SIL International (then known as the Summer Institute of Linguistics) came into being in 1934 as a summer training program on a farm in Arkansas, USA, with two students attending. The course was repeated in 1935 with five students. After the course was over, four of the five students went with Townsend and his wife when they began field work among the ethnolinguistic people groups of Mexico. The enrollment of these summer classes grew each subsequent year.
Kenneth L. Pike, first president of SIL
Among these students was Kenneth L. Pike (1912-2000) who began work on the Mixtec language in a remote village in the state of Oaxaca, Mexico. This work launched Pike into the study of phonology and tonal systems, and eventually led to his life-long work in linguistics and the study of language in the context of human behavior. Dr. Pike served as President of SIL until 1979. He is internationally known, not only for his personal work on dozens of lesser-known languages, but also for stimulating thousands of other researchers.
Training
In 1941 one of the attendees of the training sessions in Arkansas was a professor of French at the University of Oklahoma who was studying a Native American language in Oklahoma. She was so impressed with the usefulness of SIL’s techniques for learning and analyzing unwritten languages that she invited Pike to demonstrate them at the University. As a result, SIL was invited to hold its sessions at the University of Oklahoma, an arrangement that continued until 1987. Other North American universities that have hosted SIL’s courses include the University of North Dakota (1951–), the University of Washington (1958–1985), the University of Texas at Arlington (1973–1999), Trinity Western University (1985–), and the University of Oregon (1986–2006).

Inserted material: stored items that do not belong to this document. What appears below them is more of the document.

theorem State.releaseGal_kept {a1} (h : Kept p v s) : Kept p v (State.releaseGal s a1) := by
  unfold State.releaseGal
  with_reducible repeat'
    first
    | assumption | intro _
    | ((fail_if_no_progress extract_lets +onlyGivenNames z); try (refine Kept.have p v z ?_ ?_; on_goal 1 => unfold z; on_goal 2 => (try clear_value z)))
    | apply State.writeRuntime_kept | apply State.each_kept | apply State.modSeq_kept | apply State.setGState_kept

theorem execGalleryTickStart_kept {a1} (h : Kept p v s) : KeptOut p v (execGalleryTickStart a1 s) := KeptOut.mk_next
  (State.placeHeld_kept (State.powerAdvance_kept (State.closeSweep_kept (State.galleryTick_kept h))))

/-! ### Ledger -/

theorem State.forceCell_kept {a1} (h : Kept p v s) : Kept p v (State.forceCell s a1) := by
  unfold State.forceCell
  with_reducible repeat'
    first
    | assumption
    | ((fail_if_no_progress extract_lets +onlyGivenNames z); try (refine Kept.have p v z ?_ ?_; on_goal 1 => unfold z; on_goal 2 => (try clear_value z)))
    | apply State.drivePins_kept | (fail_if_no_progress refine Kept.upd ?_ rfl)

theorem State.containMismatch_kept {a1 a2} (h : Kept p v s) : Kept p v (State.containMismatch s a1 a2) := by
  unfold State.containMismatch
  with_reducible repeat'
    first
    | assumption | intro _ | apply State.recovery_kept | apply State.forceCell_kept | apply State.recountBanks_kept
    | apply State.recountGal_kept | apply State.fence_kept | refine Kept.ite ?_ ?_ | split

theorem State.mismatch_kept {a1 a2 a3} (h : Kept p v s) : Kept p v (State.mismatch s a1 a2 a3) := by
  unfold State.mismatch
  with_reducible repeat'
    first
    | assumption
    | ((fail_if_no_progress extract_lets +onlyGivenNames z); try (refine Kept.have p v z ?_ ?_; on_goal 1 => unfold z; on_goal 2 => (try clear_value z)))
    | apply State.record_kept | apply State.hirq_kept | apply State.containMismatch_kept
    | (fail_if_no_progress refine Kept.upd ?_ rfl)

theorem State.ledgerSelfFault_kept (h : Kept p v s) : Kept p v (State.ledgerSelfFault s) := by
  unfold State.ledgerSelfFault
  with_reducible repeat'
    first
    | assumption
    | ((fail_if_no_progress extract_lets +onlyGivenNames z); try (refine Kept.have p v z ?_ ?_; on_goal 1 => unfold z; on_goal 2 => (try clear_value z)))
    | apply State.recovery_kept | (fail_if_no_progress refine Kept.upd ?_ rfl)

theorem State.auditDone_kept {a1} (h : Kept p v s) : Kept p v (State.auditDone s a1) := by
  unfold State.auditDone
  with_reducible repeat'
    first
    | assumption
    | ((fail_if_no_progress extract_lets +onlyGivenNames z); try (refine Kept.have p v z ?_ ?_; on_goal 1 => unfold z; on_goal 2 => (try clear_value z)))
    | (fail_if_no_progress refine Kept.upd ?_ rfl)

theorem State.auditStorage_kept (h : Kept p v s) : Kept p v (State.auditStorage s) := by
  unfold State.auditStorage
  with_reducible repeat'
    first
    | assumption
    | ((fail_if_no_progress extract_lets +onlyGivenNames z); try (refine Kept.have p v z ?_ ?_; on_goal 1 => unfold z; on_goal 2 => (try clear_value z)))
    | (fail_if_no_progress refine Kept.upd ?_ rfl)

theorem State.ledgerAudit_kept (h : Kept p v s) : Kept p v (State.ledgerAudit s) := by
  unfold State.ledgerAudit
  with_reducible repeat'
    first
    | assumption | intro _
    | ((fail_if_no_progress extract_lets +onlyGivenNames z); try (refine Kept.have p v z ?_ ?_; on_goal 1 => unfold z; on_goal 2 => (try clear_value z)))
    | apply State.auditStorage_kept | apply State.ledgerSelfFault_kept | apply State.auditDone_kept
    | apply State.each_kept | apply State.mismatch_kept | refine Kept.ite ?_ ?_

theorem execLedgerAudit_kept (h : Kept p v s) : KeptOut p v (execLedgerAudit s) := KeptOut.mk_next
  (State.ledgerAudit_kept h)

theorem State.recountAll_kept (h : Kept p v s) : Kept p v (State.recountAll s) := by
  unfold State.recountAll
  with_reducible repeat'
    first
    | assumption | intro _
    | ((fail_if_no_progress extract_lets +onlyGivenNames z); try (refine Kept.have p v z ?_ ?_; on_goal 1 => unfold z; on_goal 2 => (try clear_value z)))
    | apply State.each_kept | apply State.recountGal_kept | apply State.recountBanks_kept
    | (fail_if_no_progress refine Kept.upd ?_ rfl)
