theorem State.patchLoad_kept {a1 a2 a3} (h : Kept p v s) : Kept p v (State.patchLoad s a1 a2 a3) := by
  unfold State.patchLoad
  with_reducible repeat'
    first
    | assumption | intro _
    | ((fail_if_no_progress extract_lets +onlyGivenNames z); try (refine Kept.have p v z ?_ ?_; on_goal 1 => unfold z; on_goal 2 => (try clear_value z)))
    | apply State.stageCmd_kept | apply State.authImage_kept | apply State.reply_kept
    | (fail_if_no_progress refine Kept.upd ?_ rfl) | refine Kept.ite ?_ ?_

theorem execPatchLoad_kept {a1 a2 a3} (h : Kept p v s) : KeptOut p v (execPatchLoad a1 a2 a3 s) := KeptOut.mk_next
  (State.patchLoad_kept h)

/-! ### Service -/

theorem State.galSqueeze_kept {a1} (h : Kept p v s) : Kept p v (State.galSqueeze s a1) := by
  unfold State.galSqueeze
  with_reducible repeat'
    first
    | assumption | intro _
    | ((fail_if_no_progress extract_lets +onlyGivenNames z); try (refine Kept.have p v z ?_ ?_; on_goal 1 => unfold z; on_goal 2 => (try clear_value z)))
    | apply State.command_kept | apply State.squeezeStart_kept | apply State.behind_kept

theorem execGalSqueeze_kept {a1} (h : Kept p v s) : KeptOut p v (execGalSqueeze a1 s) := KeptOut.mk_next
  (State.galSqueeze_kept h)

theorem State.galRelease_kept {a1} (h : Kept p v s) : Kept p v (State.galRelease s a1) := by
  unfold State.galRelease
  with_reducible repeat'
    first
    | assumption | intro _
    | ((fail_if_no_progress extract_lets +onlyGivenNames z); try (refine Kept.have p v z ?_ ?_; on_goal 1 => unfold z; on_goal 2 => (try clear_value z)))
    | apply State.command_kept | apply State.reply_kept | apply State.releaseGal_kept

theorem execGalRelease_kept {a1} (h : Kept p v s) : KeptOut p v (execGalRelease a1 s) := KeptOut.mk_next
  (State.galRelease_kept h)

theorem State.galFence_kept {a1} (h : Kept p v s) : Kept p v (State.galFence s a1) := by
  unfold State.galFence
  with_reducible repeat'
    first
    | assumption | intro _
    | ((fail_if_no_progress extract_lets +onlyGivenNames z); try (refine Kept.have p v z ?_ ?_; on_goal 1 => unfold z; on_goal 2 => (try clear_value z)))
    | apply State.command_kept | apply State.reply_kept | apply State.fence_kept

theorem execGalFence_kept {a1} (h : Kept p v s) : KeptOut p v (execGalFence a1 s) := KeptOut.mk_next
  (State.galFence_kept h)

theorem State.galPower_kept {a1 a2 a3 f4} (h : Kept p v s) (hf4 : ∀ y0 y1, Kept p v y1 → Kept p v (f4 y0 y1)) : Kept p v (State.galPower s a1 a2 a3 f4) := by
  unfold State.galPower
  with_reducible repeat'
    first
    | assumption | intro _
    | ((fail_if_no_progress extract_lets +onlyGivenNames z); try (refine Kept.have p v z ?_ ?_; on_goal 1 => unfold z; on_goal 2 => (try clear_value z)))
    | apply State.command_kept | apply State.behind_kept | refine hf4 _ _ ?_ | refine Kept.ite ?_ ?_

theorem State.powerDown_kept {a1 a2 a3} (h : Kept p v s) : Kept p v (State.powerDown a1 a2 a3 s) :=
  State.powerAdvance_kept (State.modGal_kept h)

theorem State.powerRaise_kept {a1 a2} (h : Kept p v s) : Kept p v (State.powerRaise a1 a2 s) :=
  State.powerOnStart_kept (State.modGal_kept h)

theorem execGalPowerOff_kept {a1} (h : Kept p v s) : KeptOut p v (execGalPowerOff a1 s) := by
  unfold execGalPowerOff
  with_reducible repeat'
    first
    | assumption | intro _ | apply KeptOut.mk_next | apply State.galPower_kept | apply State.powerDown_kept
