/-- HASHS of 8 windows into a table of 256 entries, each of which can be reached. -/
theorem hyp_StreamStepsAdvance_hashs : let s := stepOf .hashs [] 32 8 []
    (s.regs 0).wx strm = 32 ∧ s.streamCheck 0 1 .scratch 0x100 (2 * 2 ^ 8) .swrite = .ok (scratchAddr 0 0x10100) ∧ 0x100 % 2 = 0 ∧
    ∃ a xs, s.memRead 0 (scratchAddr 0 0x10000) 11 = .ok a xs ∧
      ∀ h, h < 2 ^ 8 → (∀ o, placeOf (scratchAddr 0 0x10100 + 2 * h) ≠ .ctx o) ∧ a.memReach 0 (scratchAddr 0 0x10100 + 2 * h) 2 = .ok a () := by
  refine ⟨by decide +kernel, by decide +kernel, rfl, ?_⟩
  obtain ⟨a, xs, e, k⟩ := ok_of_givesSome (x := (stepOf .hashs [] 32 8 []).memRead 0 (scratchAddr 0 0x10000) 11)
    (f := fun a _ => decide (a.door 0 0 = .open) && (a.gal 0).bankAwake 1) (by decide +kernel)
  have all : ∀ h : Fin 256, placeOf (scratchAddr 0 0x10100 + 2 * h.val) = .scratch 0 (0x10100 + 2 * h.val) ∧
      bankOf (0x10100 + 2 * h.val) = 1 ∧ bankOf (0x10100 + 2 * h.val + 2 - 1) = 1 := by decide +kernel
  simp only [Bool.and_eq_true, decide_eq_true_eq] at k
  refine ⟨a, xs, e, fun h lt => ?_⟩
  obtain ⟨p, b1, b2⟩ := all ⟨h, lt⟩
  exact ⟨fun o => (by rw [p]; exact fun n => by cases n), reach_awake p k.1 (b1 ▸ k.2) (b2 ▸ k.2)⟩

/-- A FETCH from the media window S5 to S1, a PUT from S1 to the buffer window S3, and WAITT. -/
theorem hyp_TransfersBegin :
    (let s := runs (strmRegs 0x100000 0)
     canRun 0 (((tW 2).or (tW 1)).or (tW 4)) (runs (strmRegs 0 0)) = true ∧
     canRun 0 (((tW 2).or (tW 1)).or (tW 4)) (runs (strmRegs 0x100001 0)) = true ∧
     canRun 0 (((tW 2).or (tW 1)).or (tW 4)) s = true ∧ (strmRegs 0x100001 0).wx strm = 0x100001) ∧
    (let s := runs (strmRegs 0x1000 0)
     (∃ e, (fetched 0 s).streamCheck 0 5 .window 0 0x1000 .sread = .ok e ∧ (fetched 0 s).fetchLine 0 e (min 0x1000 4096) = none) ∧
     (∃ d, (fetched 0 s).streamCheck 0 1 .own 0x100 0x1000 .swrite = .ok d ∧ ((fetched 0 s).banksReady 0 (d % 0x100000) 0x1000).isNone = true) ∧
     (∃ e, (fetched 0 s).streamCheck 0 1 .own 0 0x1000 .sread = .ok e ∧ ((fetched 0 s).banksReady 0 (e % 0x100000) 0x1000).isNone = true) ∧
     ∃ d, (fetched 0 s).streamCheck 0 3 .window 0x100 0x1000 .swrite = .ok d) ∧
    (let s := (runs (strmRegs 0x1000 0)).modGal 0 fun x => { x with lines := x.lines.set 15 { busy := true, ctx := 7, m := 0x1000 } }
     (fetched 0 s).streamCheck 0 5 .window 0 0x1000 .sread = .ok 0 ∧ (fetched 0 s).fetchLine 0 0 0x1000 = some 15 ∧
      (fetched 0 s).ctxXcnt 7 < 64 ∧ (((fetched 0 s).gal 0).lines[15]).outcome = none) ∧
    canRun 0 ((tW 1).or (tSt 0x01)) s0 = true ∧ (fetched 0 s0).ctxXcnt 7 ≤ 0 ∧
    (let s := { s0 with mem := [(ctxAddr 7 + 0x14, 64)] }
     canRun 0 ((tW 1).or (tSt 0x01)) s = true ∧ 63 < (fetched 0 s).ctxXcnt 7) := by
  refine ⟨?_, ⟨⟨_, rfl, ?_⟩, ⟨_, rfl, ?_⟩, ⟨_, rfl, ?_⟩, ⟨_, rfl⟩⟩, ?_, ?_, ?_, ?_⟩ <;> decide +kernel

/-! ### Hypotheses: the media channel, run-ahead, the digest -/

/-- A PUT of 16 bytes from gallery offset 0x10000, and a FETCH of 32 bytes to it, of G0.Q0 and context 7. -/
def putReq : MReq := { rid := 0, addr := 0x4000000000000, len := 16, ctx := 7, tenant := 0, seq := 0, purpose := .put 5 (scratchAddr 0 0x10000) }
def fetchReq : MReq := { putReq with len := 32, purpose := .fetch 5 false (scratchAddr 0 0x10000) }
def specReq : MReq := { fetchReq with purpose := .spec 15 }
def tagOf (r : MReq) (sump : Bool) (age : Nat) : Tag := {
  tag := 1023, no := 0, req := r, delivered := 0, sent := 0, sump := sump, orphan := false, age := age, resv := 0, noResv := true, sourceUe := false }
def channel (f : Media → Media) : State := s0.modGal 0 fun x => { x with md := f x.md }

theorem hyp_RequestsAndCredits : (let s := withQ (channel fun m => { m with rq := 1, rd := 0, waiting := [putReq] }) fun x => { x with wait := .media 0 }
     s.logicOn 0 = true ∧ (s.gal 0).md.rq ≠ 0 ∧ (∀ t ∈ (s.gal 0).md.tags, t.tag ≠ 1023) ∧ s.pickReq 0 = some putReq ∧
      (s.seq putReq.seq).wait = .media putReq.rid) ∧
    (let s := channel fun m => { m with rq := 1, rd := 1, waiting := [fetchReq] }
     s.pickReq 0 = some fetchReq ∧ (s.seq fetchReq.seq).wait ≠ .media fetchReq.rid) ∧
    s0.present 15 = true ∧ ((channel fun m => { m with rq := 254, rd := 4094, wd := 4094 }).gal 0).md.rq < 255 ∧
    255 ≤ ((channel fun m => { m with rq := 255, rd := 4095, wd := 4095 }).gal 0).md.rq := by decide +kernel

theorem hyp_BeatsMoveBytes : s0.present 0 = true ∧ (∀ y ∈ (s0.gal 0).md.tags, y.tag ≠ 1023) ∧
    (let s := channel fun m => { m with tags := [tagOf fetchReq false 0] }
     (s.gal 0).md.tags.find? (fun y => y.tag = 1023 && !y.req.purpose.isWrite) = some (tagOf fetchReq false 0) ∧ MemOk s) ∧
    (tagOf fetchReq false 0).req.purpose = .fetch 5 false (scratchAddr 0 0x10000) ∧ (32 : BitVec 6).toNat ≤ 32 ∧
    (32 : BitVec 6).toNat ≤ (tagOf fetchReq false 0).req.len - (tagOf fetchReq false 0).delivered ∧
    (let s := channel fun m => { m with tags := [tagOf fetchReq true 0] }
     (s.gal 0).md.tags.find? (fun y => y.tag = 1023 && !y.req.purpose.isWrite) = some (tagOf fetchReq true 0) ∧ (tagOf fetchReq true 0).sump = true) ∧
    (let s := channel fun m => { m with tags := [tagOf specReq false 0] }
     (s.gal 0).md.tags.find? (fun y => y.tag = 1023 && !y.req.purpose.isWrite) = some (tagOf specReq false 0)) ∧
    (let s := channel fun m => { m with wd := 1, tags := [tagOf putReq false 0] }
     (s.gal 0).md.wd ≠ 0 ∧ (s.gal 0).md.nextWrite = some (tagOf putReq false 0) ∧ regionOf putReq.addr = 1 ∧ MemOk s) ∧
    (let s := channel fun m => { m with wd := 1, unsent := [tagOf { putReq with addr := 0 } false 0] }
     (s.gal 0).md.nextWrite = some (tagOf { putReq with addr := 0 } false 0) ∧ regionOf 0 ≠ 1) := by unfold MemOk; decide +kernel

/-- Two transfers of context 7: one that is answered, and one that is not. -/
def xferOf (r : Option (BitVec 3 × Nat)) : Xfer := { xid := 5, ctx := 7, gal := 0, len := 16, m := 16, isPut := true, first := r, second := none, split := false }
def transferring (r : Option (BitVec 3 × Nat)) : State :=
  let s := channel fun m => { m with tags := [tagOf putReq false 1000] }
  withQ { s with work := { s.work with xfers := [xferOf r] } } fun x => { x with regs := { x.regs with ctxid := 0xFFFF } }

SIL began offering courses outside North America with the establishment of its own schools in the United Kingdom (1953), Australia (1955) and Germany (1961). Educational partnerships were also formed with universities in Africa (1961), Latin America (1963) and Asia (1966). Through the years SIL has trained over 15,000 students in various aspects of linguistics, literacy and other cross-cultural work.
In addition to university-level instruction, SIL continues to conduct numerous non-formal workshops on the local level to equip members of ethnolinguistic communities to carry on their own language-based development work.
Language Research
SIL linguists began language research in several countries in the Americas during the 1940s and 1950s. Their basic program, like that of Townsend’s, revolved around learning to speak the local language, studying phonological and grammatical structures, understanding the cultural context, assisting with language-based development such as alphabets, educational materials, diglot dictionaries and translating requested materials including portions of the Bible. Usually SIL linguists worked under the sponsorship of national government agencies, and their research was made available to those agencies, other national institutions and the wider academic world.
SIL developed similar language-based programs in other parts of the world, beginning in the Philippines in 1953, spreading from there to other parts of the Pacific and Asia, to Africa in 1962 and to parts of Europe in 1974. SIL is now involved in language-based development in over 50 countries.
SIL works alongside ethnolinguistic peoples whose voices are often not heard, by facilitating language-based development through research, training and advocacy. SIL is committed to ongoing training to further develop competency within those communities. SIL provides consultant help to develop the capacity of community educators and national program designers to create effective multilingual education programs.
Progress in Language-Based Development
In 1934 when SIL was formed, linguists estimated that there were about 1,000 unwritten languages in the world. As language researchers continued their investigation, many more languages were documented. Now it is known that there are nearly 7,000 languages spoken today. The conclusions of this ongoing research have been published in an SIL reference work called the Ethnologue: Languages of the World. A new edition of this catalog of languages is published every four years. The fifteenth edition, published in 2005, lists 6,912 languages.
In its 70-year history, SIL has worked with over 2,300 languages. Currently there are over 1,400 SIL language-based development programs in progress. The SIL Bibliography contains over 29,000 references to books, journal articles, book chapters, dissertations and other academic papers about languages and cultures authored or edited by SIL International staff or published by SIL. In addition to a body of literature in many lesser-known languages, numerous portions of Scripture have been translated.